In 1929 the distillery was shut down. Production was resumed in 1931 when Duncan Thomas took over the distillery. He experimented with new techniques in the distillery. The malting process a Saladin Box was built with a unique design with two ventilation towers and a single drying oven (kiln). The copper boilers were outside of an aluminum skin features, and instead of a gooseneck recitficatiekolommen were on boilers fitted to regulate the degree. Distillation precise Instead of three-fold Distillation, which was common among lowland whiskys dual distillation was used.
The distillery was in 1971 under the ownership of Barton Distilling, who was a shareholder since 1959. Barton was in 1982 bought by Amalgamated Distilled Products, which itself merged with the Argyll Group in 1984. During that year, the distillery was closed. In 1989 the distillery was open again, bought by Gibson International in 1989, but had to after bankruptcy Gibson International weather closing in 1994., The distillery was sold to the Loch Lomond Distillery, but not reopened, and finally dismantled in 1997. In 2004, the buildings still standing were destroyed by fire.
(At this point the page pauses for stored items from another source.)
/-- Token rings (R41, R291-R293, R376, R491).  The ring writer drops a record after the END or at a position already written; otherwise, in a partition that is not CONFIDENTIAL and with the ring
writable, in the partition's bounds and free of poison, it writes the 16 bytes at BASE + (WR mod 2^LOG2) × 16, PHASE 1 on even laps, and WR counts; in a CONFIDENTIAL partition it waits for the key, which KEY_CACHE_FILL
brings, and which is erased, with the request's own, when the last record of a retired request has been taken.  A read index between RD and WR is taken; another is an ignored doorbell that raises 291 + p. -/
def Obligations.TokenRings : Prop :=
  (∀ (s : State) (g : RingRec) (rest : List RingRec), s.teller.ringRecs = g :: rest → s.ringDrops g = true → exec .ringRecord s = .next (({ s with teller := { s.teller with ringRecs := rest } } : State).eraseKey g.req)) ∧
  (∀ (s : State) (i : Nat), ((s.request i).state = .retired → (∀ g ∈ s.teller.ringRecs, g.req ≠ i) → sget none (s.eraseKey i).sec.keyCache i = none ∧ ((s.eraseKey i).request i).kOut = 0) ∧
    ((s.request i).state ≠ .retired ∨ (∃ g ∈ s.teller.ringRecs, g.req = i) → s.eraseKey i = s)) ∧
  (∀ (s : State) (g : RingRec) (rest : List RingRec), s.teller.ringRecs = g :: rest → s.ringDrops g = false → s.dieReady 8 = true → s.confidential (s.reqPart g.req) = false → s.stageRing g.req = false →
    s.dramOpen = true ∨ hostWindow ≤ (s.ring g.req).base →
    let x := s.ring g.req
    let a := x.base + x.wr % 2 ^ x.log2 * 16
    let b := ringBytes g x.late (if g.noToken then g.endReason else s.endOf g)
    s.bound (s.reqPart g.req) a 16 = .ok → s.OwnersHold → s.meetsPoison (.vault 0) a 16 = false → ∃ u, exec .ringRecord s = .next u ∧ u.teller.ringRecs = rest ∧ (u.ring g.req).wr = (x.wr + 1) % 2 ^ 32 ∧ b.length = 16 ∧
      (∀ k < 16, u.readByte (a + k) = if k = 10 then b.getD k 0 ||| (if x.wr / 2 ^ x.log2 % 2 = 0 then 1 else 0) else b.getD k 0) ∧
      (∀ k, (k < a ∨ a + 16 ≤ k) → u.readByte k = s.readByte k) ∧
      (g.noToken = false → (u.ring g.req).lastPos = some g.position ∧ (u.request g.req).generated = (s.request g.req).generated + 1) ∧
      (x.evt = true → u.reg.occurrences = s.reg.occurrences ++ [1096 + s.reqPart g.req]) ∧ (∀ j, j ≠ g.req → u.ring j = s.ring j ∧ u.request j = s.request j)) ∧
  (∀ (s : State) (g : RingRec) (rest : List RingRec), s.teller.ringRecs = g :: rest → s.ringDrops g = false → s.confidential (s.reqPart g.req) = true → sget none s.sec.keyCache g.req = none →
    exec .ringRecord s = .next s) ∧
  (∀ (s : State) (i : Nat), (s.request i).session.isSome = true → s.teller.ringRecs.any (fun g => g.req = i) = true → ∃ u, exec (.keyCacheFill i) s = .next u ∧
    sget none u.sec.keyCache i = some (s.request i).kOut ∧ u = { s with sec := { s.sec with keyCache := u.sec.keyCache } }) ∧
  (∀ (s : State) (f i : Nat) (v : Word), s.barOpen f = true → i < 65536 → s.ownsEntry (s.funcPart f) i = true → s.dieReady 8 = true →
    ((s.ring i).set = true → (v.toNat + 2 ^ 32 - (s.ring i).rd) % 2 ^ 32 ≤ ((s.ring i).wr + 2 ^ 32 - (s.ring i).rd) % 2 ^ 32 → ∃ u, exec (.ringReadIndex f i v) s = .next u ∧
      u.ring i = { s.ring i with rd := v.toNat } ∧ (∀ j, j ≠ i → u.ring j = s.ring j) ∧ u = { s with teller := u.teller, reg := u.reg }) ∧
    ((s.ring i).set = true → ((s.ring i).wr + 2 ^ 32 - (s.ring i).rd) % 2 ^ 32 < (v.toNat + 2 ^ 32 - (s.ring i).rd) % 2 ^ 32 → ∃ u, exec (.ringReadIndex f i v) s = .next u ∧
      (∀ j, u.ring j = s.ring j) ∧ u.faults.raised = s.faults.raised ++ [{ source := 291 + s.funcPart f, owner := s.funcPart f, addr := bar2Addr (0x800000 + i * 0x40) }])) ∧
  (∀ (s : State) (f i : Nat) (v : Word), s.barOpen f = false → exec (.ringReadIndex f i v) s = .next (s.reply .unsupported))


/-! ## Streams and wheels (R309-R338) -/

/-- The stream commands (R309-R312, R319, R334).  A body with reserved bits, or a context of another partition, is refused; STREAM_OPEN on a fenced wheel is refused with WHEEL (R451); of a good record it opens the context in WAIT_IRAP, an encode one
RUNNING; STREAM_CLOSE stops classification and answers when STREAM_CLOSED finds the context's picture done; STREAM_FEED takes the ring's fill, or an encoder's
read indices, which may go neither back nor past what has been written (log entry 34); STREAM_KEY asks for a key picture; STREAM_CLASS waits for the row boundary; on a closed context each is refused with STATE. -/
def Obligations.StreamCommands : Prop :=
  (∀ (s : State) (q : Nat) (f : Forwarded), ∀ p ∈ [(Instr.streamClose q, 0x31, 19), (.streamFeed q, 0x32, 27), (.streamKey q, 0x33, 18), (.streamClass q, 0x34, 19)], s.Awaits q p.2.1 f →
    (bodyReserved f p.2.2 = true → exec p.1 s = .next ((s.taken q p.2.1).answer f 0x02 0 0)) ∧
    (bodyReserved f p.2.2 = false → f.fld 18 1 ≤ 1 → f.fld 26 1 ≤ 1 → s.ctxPart (f.fld 16 2) ≠ s.funcPart f.fn → exec p.1 s = .next ((s.taken q p.2.1).answer f 0x30 0 0)) ∧
    (bodyReserved f p.2.2 = false → f.fld 18 1 ≤ 1 → f.fld 26 1 ≤ 1 → s.funcPart f.fn < 8 → s.ctxPart (f.fld 16 2) = s.funcPart f.fn → (s.ctx (f.fld 16 2)).state = .closed →
      exec p.1 s = .next ((s.taken q p.2.1).answer f 0x23 0 0))) ∧
  (∀ (s : State) (q : Nat) (f : Forwarded), s.Awaits q 0x30 f →
    let p := s.funcPart f.fn
    let c := f.fld 16 2
    let b := s.readBytes (f.fld 18 6) 256
    (bodyReserved f 24 = true → exec (.streamOpen q) s = .next ((s.taken q 0x30).answer f 0x02 0 0)) ∧
    (bodyReserved f 24 = false → f.fld 18 6 % 64 = 0 → s.inDram p (f.fld 18 6) 256 = true → recordBad b (ctxRecOf b) = false → (s.confidential p = true → (ctxRecOf b).hostFed = false) →
      p < 8 → s.ctxPart c = p →
      ((s.ctx c).state ≠ .closed → exec (.streamOpen q) s = .next ((s.taken q 0x30).answer f 0x23 0 0)) ∧
      ((s.ctx c).state = .closed → (∀ r, s.part? p = some r → r.wheels.getLsbD (ctxRecOf b).wheel = true) → (s.part? p).isSome = true →
        s.faults.fenceWheels.getLsbD (ctxRecOf b).wheel = true → exec (.streamOpen q) s = .next ((s.taken q 0x30).answer f 0x31 0 0)) ∧
      ((s.ctx c).state = .closed → (∀ r, s.part? p = some r → r.wheels.getLsbD (ctxRecOf b).wheel = true) → (s.part? p).isSome = true → targetBad s p (ctxRecOf b) = false →
        s.faults.fenceWheels.getLsbD (ctxRecOf b).wheel = false →
        ((ctxRecOf b).rtp = true → ∀ e ∈ s.wheels.ctxs, e.2.state = .closed) → ∃ u, exec (.streamOpen q) s = .next u ∧
        u.ctx c = { state := if (ctxRecOf b).encode then .running else .waitIrap, cfg := ctxRecOf b, cls := (ctxRecOf b).cls, evtBits := (s.ctx c).evtBits } ∧
        (∀ k, k ≠ c → u.ctx k = s.ctx k) ∧ u.mem = s.mem ∧ u.host.due = ((s.taken q 0x30).answer f 0 0 0).host.due))) ∧
  (∀ (s : State) (q : Nat) (f : Forwarded) (c : Nat), f.fld 16 2 = c → s.funcPart f.fn < 8 → s.ctxPart c = s.funcPart f.fn → (s.ctx c).state ≠ .closed →
    (s.Awaits q 0x31 f → bodyReserved f 19 = false → f.fld 18 1 ≤ 1 → (s.ctx c).state ≠ .closing → ∃ u, exec (.streamClose q) s = .next u ∧
      u.ctx c = { s.ctx c with state := .closing, closeMode := f.fld 18 1, closeSrc := (s.ctx c).closeSrc ++ [(f.fn, f.sq, f.cid)], packets := [], fu := none } ∧
      (∀ k, k ≠ c → u.ctx k = s.ctx k) ∧ u.host.due = s.host.due ∧ u.mem = s.mem) ∧
    (s.Awaits q 0x32 f → bodyReserved f 27 = false → f.fld 26 1 ≤ 1 → (s.ctx c).cfg.encode = true →
      let back := (f.fld 18 4 + 2 ^ 32 - (s.ctx c).bsRd) % 2 ^ 32 ≤ ((s.ctx c).bsWr + 2 ^ 32 - (s.ctx c).bsRd) % 2 ^ 32 ∧
        (f.fld 22 4 + 2 ^ 32 - (s.ctx c).descRd) % 2 ^ 32 ≤ ((s.ctx c).descWr + 2 ^ 32 - (s.ctx c).descRd) % 2 ^ 32
      (back → ∃ u, exec (.streamFeed q) s = .next u ∧
        u.ctx c = { s.ctx c with bsRd := f.fld 18 4, descRd := f.fld 22 4 } ∧ (∀ k, k ≠ c → u.ctx k = s.ctx k) ∧ u.host.due = ((s.taken q 0x32).answer f 0 0 0).host.due) ∧
      (¬ back → exec (.streamFeed q) s = .next ((s.taken q 0x32).answer f 0x22 0 0))) ∧
    (s.Awaits q 0x32 f → bodyReserved f 27 = false → f.fld 26 1 ≤ 1 → (s.ctx c).cfg.encode = false → (s.ctx c).cfg.hostFed = true → (f.fld 18 4 + 2 ^ 32 - (s.ctx c).rd) % 2 ^ 32 ≤ 2 ^ (s.ctx c).cfg.nalLog2 →
      ((s.ctx c).nalTotal + 2 ^ 32 - (s.ctx c).rd) % 2 ^ 32 ≤ (f.fld 18 4 + 2 ^ 32 - (s.ctx c).rd) % 2 ^ 32 → ∃ u, exec (.streamFeed q) s = .next u ∧
      u.ctx c = { s.ctx c with nalTotal := f.fld 18 4, eos := (s.ctx c).eos || f.fld 26 1 == 1 } ∧ (∀ k, k ≠ c → u.ctx k = s.ctx k) ∧ u.host.due = ((s.taken q 0x32).answer f 0 0 0).host.due) ∧
    (s.Awaits q 0x33 f → bodyReserved f 18 = false → (s.ctx c).cfg.encode = true → ∃ u, exec (.streamKey q) s = .next u ∧ u.ctx c = { s.ctx c with keyReq := true } ∧
      (∀ k, k ≠ c → u.ctx k = s.ctx k) ∧ u.host.due = ((s.taken q 0x33).answer f 0 0 0).host.due) ∧
    (s.Awaits q 0x34 f → bodyReserved f 19 = false → f.fld 18 1 ≤ 2 → ∃ u, exec (.streamClass q) s = .next u ∧ u.ctx c = { s.ctx c with nextClass := some (f.fld 18 1) } ∧
      (∀ k, k ≠ c → u.ctx k = s.ctx k) ∧ u.host.due = ((s.taken q 0x34).answer f 0 0 0).host.due)) ∧
  (∀ (s : State) (c : Nat), (s.ctx c).state = .closing → ¬ ((s.wheel (s.ctx c).cfg.wheel).active = true ∧ (s.wheel (s.ctx c).cfg.wheel).ctx = c) → ((s.ctx c).closeMode = 1 ∨ (s.ctx c).picOpen = false ∧ (s.ctx c).encNals = []) → ∃ u, exec (.streamClosed c) s = .next u ∧
    (u.ctx c).state = .closed ∧ u.host.due = s.host.due ++ (s.ctx c).closeSrc.map (fun k => { fn := k.1, cid := k.2.2, sq := k.2.1, cq := (s.sq k.2.1).bind }) ∧
    (∀ k, k ≠ c → u.ctx k = s.ctx k) ∧ u = { s with wheels := u.wheels, host := u.host }) ∧
  (∀ (s : State) (c : Nat), (s.ctx c).state ≠ .closing → exec (.streamClosed c) s = .next s)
The distillery has simultaneously created three different types of whisky, which was partly possible because of the different degrees of distillation recificatiekolommen that were possible: a heavily geturfte type called "Dumbuck" a full, rich whiskey "Dunglas" and a light, more traditional lowland under its own name "Little Mill". In 1972, the production of Dumbuck and put Dunglas stop.